## What you need to do
Say how many lines in the records hold the word "abuf", and give nothing but that number.

## Source data
-- ==== Sys2Proof/Laws/KeptMemory.lean ====
section
/-! SUPPORT. What every command keeps (Laws/Kept.lean), operation by operation: DRAM, integrity, exchange ports,
operands. -/

namespace Sys2Proof.Machine
open Sys2Proof

-- One proof at a time: each proof that waits for another keeps a thread, and a thread its stack.
set_option Elab.async false
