-- ==== Sys2Proof/Laws/KeptChip.lean ====
section
/-! SUPPORT. What every command keeps (Laws/Kept.lean), operation by operation: the twin, the boot image, the host port,
the registers, the tick. -/

namespace Sys2Proof.Machine
open Sys2Proof

-- One proof at a time: each proof that waits for another keeps a thread, and a thread its stack.
set_option Elab.async false
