@[simp] theorem Dev.withdraw_keeps (d : Dev) (src : Nat) :
    (d.withdraw src).free = d.free ∧ (d.withdraw src).now = d.now ∧ (d.withdraw src).out = d.out ∧ (d.withdraw
    src).fuses = d.fuses ∧ (d.withdraw src).pins = d.pins ∧ (d.withdraw src).chip = d.chip ∧ (d.withdraw src).held
    = d.held ∧ (d.withdraw src).latched = d.latched ∧ (d.withdraw src).counters = d.counters ∧ (d.withdraw
    src).host = d.host ∧ (d.withdraw src).clk = d.clk ∧ (d.withdraw src).therm = d.therm ∧ (d.withdraw src).sec =
    d.sec ∧ (d.withdraw src).img = d.img ∧ (d.withdraw src).serve = d.serve ∧ (d.withdraw src).doms = d.doms ∧
    (d.withdraw src).bcmd = d.bcmd ∧ (d.withdraw src).flags = d.flags ∧ (d.withdraw src).waiters = d.waiters ∧
    (d.withdraw src).queues = d.queues ∧ (d.withdraw src).regions = d.regions ∧ (d.withdraw src).blocks = d.blocks
    ∧ (d.withdraw src).imem = d.imem ∧ (d.withdraw src).bufregs = d.bufregs ∧ (d.withdraw src).cells = d.cells ∧
    (d.withdraw src).scratch = d.scratch ∧ (d.withdraw src).bbuf = d.bbuf ∧ (d.withdraw src).sramEpoch =
    d.sramEpoch ∧ (d.withdraw src).badScratch = d.badScratch ∧ (d.withdraw src).badBbuf = d.badBbuf ∧ (d.withdraw
    src).badImem = d.badImem ∧ (d.withdraw src).badXnet = d.badXnet ∧ (d.withdraw src).badTables = d.badTables ∧
    (d.withdraw src).stks = d.stks ∧ (d.withdraw src).bcells = d.bcells ∧ (d.withdraw src).abuf = d.abuf ∧
    (d.withdraw src).accs = d.accs ∧ (d.withdraw src).bauEpoch = d.bauEpoch ∧ (d.withdraw src).dram = d.dram ∧
    (d.withdraw src).parity = d.parity ∧ (d.withdraw src).net = d.net ∧ (d.withdraw src).twin = d.twin ∧
    (d.withdraw src).tap = d.tap ∧ (d.withdraw src).pathScratch = d.pathScratch ∧ (d.withdraw src).pathBbuf =
    d.pathBbuf ∧ (d.withdraw src).pathImem = d.pathImem ∧ (d.withdraw src).pathXnet = d.pathXnet ∧ (d.withdraw
    src).served = d.served ∧ (d.withdraw src).badPath = d.badPath := by
  simp [Dev.withdraw]

@[simp] theorem Dev.mirrorSend_keeps (d : Dev) (x : TwinItem) :
    (d.mirrorSend x).free = d.free ∧ (d.mirrorSend x).now = d.now ∧ (d.mirrorSend x).fuses = d.fuses ∧
    (d.mirrorSend x).pins = d.pins ∧ (d.mirrorSend x).chip = d.chip ∧ (d.mirrorSend x).held = d.held ∧
    (d.mirrorSend x).latched = d.latched ∧ (d.mirrorSend x).counters = d.counters ∧ (d.mirrorSend x).host = d.host
    ∧ (d.mirrorSend x).ec = d.ec ∧ (d.mirrorSend x).clk = d.clk ∧ (d.mirrorSend x).therm = d.therm ∧ (d.mirrorSend
    x).sec = d.sec ∧ (d.mirrorSend x).img = d.img ∧ (d.mirrorSend x).serve = d.serve ∧ (d.mirrorSend x).doms =
    d.doms ∧ (d.mirrorSend x).bcmd = d.bcmd ∧ (d.mirrorSend x).flags = d.flags ∧ (d.mirrorSend x).waiters =
    d.waiters ∧ (d.mirrorSend x).queues = d.queues ∧ (d.mirrorSend x).regions = d.regions ∧ (d.mirrorSend x).blocks
    = d.blocks ∧ (d.mirrorSend x).imem = d.imem ∧ (d.mirrorSend x).bufregs = d.bufregs ∧ (d.mirrorSend x).cells =
    d.cells ∧ (d.mirrorSend x).scratch = d.scratch ∧ (d.mirrorSend x).bbuf = d.bbuf ∧ (d.mirrorSend x).sramEpoch =
    d.sramEpoch ∧ (d.mirrorSend x).badScratch = d.badScratch ∧ (d.mirrorSend x).badBbuf = d.badBbuf ∧ (d.mirrorSend
    x).badImem = d.badImem ∧ (d.mirrorSend x).badXnet = d.badXnet ∧ (d.mirrorSend x).badTables = d.badTables ∧
    (d.mirrorSend x).stks = d.stks ∧ (d.mirrorSend x).bcells = d.bcells ∧ (d.mirrorSend x).abuf = d.abuf ∧
    (d.mirrorSend x).accs = d.accs ∧ (d.mirrorSend x).bauEpoch = d.bauEpoch ∧ (d.mirrorSend x).dram = d.dram ∧
    (d.mirrorSend x).parity = d.parity ∧ (d.mirrorSend x).net = d.net ∧ (d.mirrorSend x).tap = d.tap ∧
    (d.mirrorSend x).pathScratch = d.pathScratch ∧ (d.mirrorSend x).pathBbuf = d.pathBbuf ∧ (d.mirrorSend
    x).pathImem = d.pathImem ∧ (d.mirrorSend x).pathXnet = d.pathXnet ∧ (d.mirrorSend x).served = d.served ∧
    (d.mirrorSend x).badPath = d.badPath := by
  simp [Dev.mirrorSend, Dev.emit]

/-! ### Values read back -/

@[simp] theorem Dev.setCtr_read (d : Dev) (k : Nat) (x : Counter) : (d.setCtr k x).ctr k = x := by
  simp only [Dev.setCtr, Dev.ctr]
  exact Tab.read_write_same

theorem Dev.setCtr_other (d : Dev) (k j : Nat) (x : Counter) (hj : j ≠ k) :
    (d.setCtr k x).ctr j = d.ctr j := by
  simp only [Dev.setCtr, Dev.ctr]
  exact Tab.read_write_other hj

## Answer for this exercise
2